In San Diego, the tradition continued. Thursdays were pizza days. Again, ideal for everyone. They got to eat even better pizza because, as we all know, Bronx Pizza is pretty much the best there is. And I got some time to myself to write.

But then dad leaves for a six-month vacation we like to call “Afghanistan” and now I have to step up with the tradition. It’s not that I can replace my son’s father. But pizza date is a sacred space for my son, so I want to honor it.

Again, I strongly dislike pizza. I once cried in the bathroom of a pizza place in New York City because I had to eat pizza. There are so many other ways I’d like to put 500 Calories into my body [coughwinecough]. However, I started “honoring” my son’s sacred space by doing it the only way I know how: passive aggressive with a bad attitude.

“Are you sure you want pizza? We could get Thai food.”
“Yes, I want pizza, but we can do pizza every other week and do Thai food the other time.”

“Are you sure you want Bronx? We could go somewhere else that has more of a selection.”
“Yes, I want Bronx, but sometimes we can go to Luigi’s.”

“Mom, why aren’t you eating with me?”
“Oh, you know, I’m not very hungry. But I’m sitting here. Isn’t this fun?”
“I guess so.”

And so it’s gone for two months. My son is getting his pizza, but he’s not getting what the pizza date is really about.
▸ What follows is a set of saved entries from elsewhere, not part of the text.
theorem witness_NoStepFaults : (capturing.withFetchWord 8 9).Inv ∧ (after (step (capturing.withFetchWord 8 9))).isSome = true :=
  ⟨withFetchWord_inv capturing_inv 8 9, by decide⟩

/-- One event for each of the four alternatives. -/
theorem witness_EventsAreRefusedOnlyAsTheRulesSay :
    (waiting.Inv ∧ isEvent (.poll 1)) ∧ (State.reset.Inv ∧ isEvent (.readReq 1)) ∧
    (capturing.Inv ∧ isEvent (.config 0#2 0 0#2)) ∧ (decoded.Inv ∧ isEvent (.getField 5#3 0)) :=
  ⟨⟨waiting_inv, rfl⟩, ⟨reset_inv, rfl⟩, ⟨capturing_inv, rfl⟩, ⟨decoded_inv, rfl⟩⟩

theorem witness_OnlyConfigSelectsAProfile :
    (after (exec (.poll 1) complete)).isSome = true ∧ (∀ m p q, Instr.poll 1 ≠ .config m p q) :=
  ⟨by decide, by simp⟩

theorem witness_SpacesStayCanonical :
    complete.spacesWf = true ∧ (after (exec (.poll 1) complete)).isSome = true := by decide

theorem witness_ContextsWriteOnlyTheirState :
    (after (exec (.edge true 1) capturing)).isSome = true ∧
    (complete.armed = false ∧ (after (exec (.start 1) complete)).map State.armed = some true) ∧
    (waiting.armed = true ∧ (after (exec (.poll 101000) waiting)).map State.armed = some false) := by decide

theorem witness_PinAndPinmodeAreNeverRead :
    (after (exec (.start 1) complete)).isSome = true ∧
    exec (.edge true 1) { waiting with wr := 4 } = .fault .pulseSlotOutOfRange ∧
    exec (.start 1) State.reset = .refused .notConfigured := ⟨by decide, rfl, rfl⟩

/-- A capture that goes on, and one that begins. -/
theorem witness_CapturesBeginOnlyWithTheirArmTime :
    (after (exec (.edge true 1) waiting)).map (fun t => (waiting.outstanding, t.outstanding)) = some (true, true) ∧
    (after (exec (.start 1) decoded)).map (fun t => (decoded.outstanding, t.outstanding)) = some (false, true) := by
  decide

theorem witness_FramesBecomeValidOnlyThroughBothChecks :
    isEvent (.poll 0) ∧ (captured true).valid = false ∧
    (after (exec (.poll 0) (captured true))).map State.valid = some true := ⟨rfl, by decide, by decide⟩

/-- Seven bytes, and in every group a field that ends one byte after them. -/
def outsideProfile : DeviceProfile :=
  { DeviceProfile.p7 with
    fields := { FieldTable.empty with
      sensorBase := 6, sensorCount := 1, outBase := 6, outBytes := 2, speedBase := 6, speedCount := 2
      analogBase := 7, analogCount := 1 } }

/-- Each clause at the first value outside its space. -/
theorem witness_AccessesOutsideASpaceFault :
    (let s := { waiting with wr := 4 }
     s.configured = true ∧ s.armed = true ∧ s.profile.cap ≤ s.wr) ∧
    (let s := { withP DeviceProfile.tp0 with hc := 8 }
     s.configured = true ∧ 2 * s.profile.cap ≤ s.hc ∧ s.pos = 0 ∧ s.par.seedEmit = true) ∧
    (let s := { withP DeviceProfile.tp0 with hc := 7 }
     s.configured = true ∧ s.hc + 1 = 2 * s.profile.cap) ∧
    (let s := { withCodes [3#4, 11#4] with pos := 1, hc := 3 }
     s.configured = true ∧ 2 * s.profile.cap ≤ s.hc + 1 ∧ s.afterDw1 = true) ∧
    (let s := { withP DeviceProfile.tp0 with blen := 5 }
     s.configured = true ∧ s.profile.cap < s.blen) ∧
    (let s := { withP DeviceProfile.tp0 with blen := 8 }
     s.configured = true ∧ s.blen + 2 ≤ s.start + 10 * s.profile.len) ∧
    (let s := withP { DeviceProfile.tp0 with len := 0 }
     s.configured = true ∧ s.profile.len = 0) ∧
    (let s := withP { DeviceProfile.tp0 with id1 := some 0x11 }
     s.configured = true ∧ s.profile.id1 ≠ none ∧ s.profile.len = 1) ∧
    (let s := withP { DeviceProfile.tp2 with crcIdx := 2 }
     s.configured = true ∧ s.profile.crcIdx ≠ 0 ∧ s.profile.len ≤ s.profile.crcIdx) ∧
    (let s := withFrame outsideProfile []
     s.configured = true ∧ s.valid = true ∧
      (0 < s.profile.fields.sensorCount ∧ s.profile.len = s.profile.fields.sensorBase + 2 * 0 + 1) ∧
      (15 < 8 * s.profile.fields.outBytes.val ∧
        s.profile.len + 1 = s.profile.fields.outBase + s.profile.fields.outBytes.val) ∧
      (1 < s.profile.fields.speedCount ∧ s.profile.len = s.profile.fields.speedBase + 1) ∧
      (0 < s.profile.fields.analogCount ∧ s.profile.len = s.profile.fields.analogBase + 0)) := by decide

/-- An armed state, a merge form, a seed form, a valid frame and a complete capture, none of them configured. -/
theorem witness_ProfileReadersNeedAConfiguration :
    (let s := { State.reset with armed := true }
     s.configured = false ∧ s.armed = true) ∧
    (let s := { withCodes [3#4, 11#4] with pos := 1, configured := false }
     s.configured = false ∧ s.afterDw1 = true) ∧
    (State.reset.configured = false ∧ State.reset.pos = 0 ∧ State.reset.par.seedEmit = true) ∧
    (let s := { decoded with configured := false }
     s.configured = false ∧ s.valid = true) ∧
    (let s := { complete with configured := false }
     s.configured = false ∧ s.outstanding = true ∧ s.armed = false) := by decide

end Sys2Proof.Tests
end

section
/-!
PROOFS. The scope of the block (00_scope.md): what a step runs, which events are refused, which profiles are well formed.
-/

namespace Sys2Proof.Machine

/-! ### A step -/

theorem step_of_no_event {s : State} (h : s.inbox = []) : step s = .next s := by
  simp only [step, h]

theorem step_of_event {s : State} {w : EventWord} {rest : List EventWord} {i : Instr} (h : s.inbox = w :: rest)
    (hd : decode s.par.widths (.evt w) = .ok i) : step s = exec i { s with inbox := rest } := by
  simp only [step, h, hd]

theorem step_of_undecodable {s : State} {w : EventWord} {rest : List EventWord} {e : DecodeError}
    (h : s.inbox = w :: rest) (hd : decode s.par.widths (.evt w) = .error e) :
    step s = .refused (.undecodable e) := by
  simp only [step, h, hd]

/-- Settles O1: the three branches of `step`. -/
theorem stepRunsTheDecodedEvent : Obligations.StepRunsTheDecodedEvent := fun _ =>
  ⟨step_of_no_event, fun _ _ h => ⟨fun _ => step_of_event h, fun _ => step_of_undecodable h⟩⟩

/-! ### Well-formed profiles -/

theorem idInside_iff (p : DeviceProfile) : p.idInside = true ↔ 1 ≤ p.len ∧ (p.id1 = none ∨ 2 ≤ p.len) := by
  simp only [DeviceProfile.idInside, Bool.and_eq_true, Bool.or_eq_true, decide_eq_true_eq, Option.isNone_iff_eq_none]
I am not building with him that sacred space of breaking bread together as we talk about our days and discuss life in general. I am not honoring the tradition at all. I am merely going through some rote motions with a bad attitude so that I can say, “you got your pizza. What more do you want, you insatiable cavern of want? What about my needs? MY NEEDS?” [and then I grab a bottle of wine and run into the bedroom sobbing]

The thing is, my son doesn’t want pizza (well, he does, but that’s not only what he wants). He wants that connection time. He wants camaraderie. Which is why (and you probably could see right way from those snippets of conversations above what took me two months to see) he is being super gracious and compromising his pizza date. He wants me to interact with him in this. To meet him in it. He knows I don’t like pizza, and he is willing, eight-year-old boy that he is, to meet me halfway.

One of the things I want to do with my son is to honor his individual humanness. To show him that he is valued for what he is. By making him feel as if his pizza date is an inconvenience to me, I do the exact opposite. I make him feel even more bereft of connection that he is already missing because his father is gone.

I can’t replace my son’s father. But I can honor my son’s sacred space.

So today, when we get pizza, I will eat a slice of spinach and ricotta white pizza. I won’t think about it as Calories I am wasting but as Calories of love.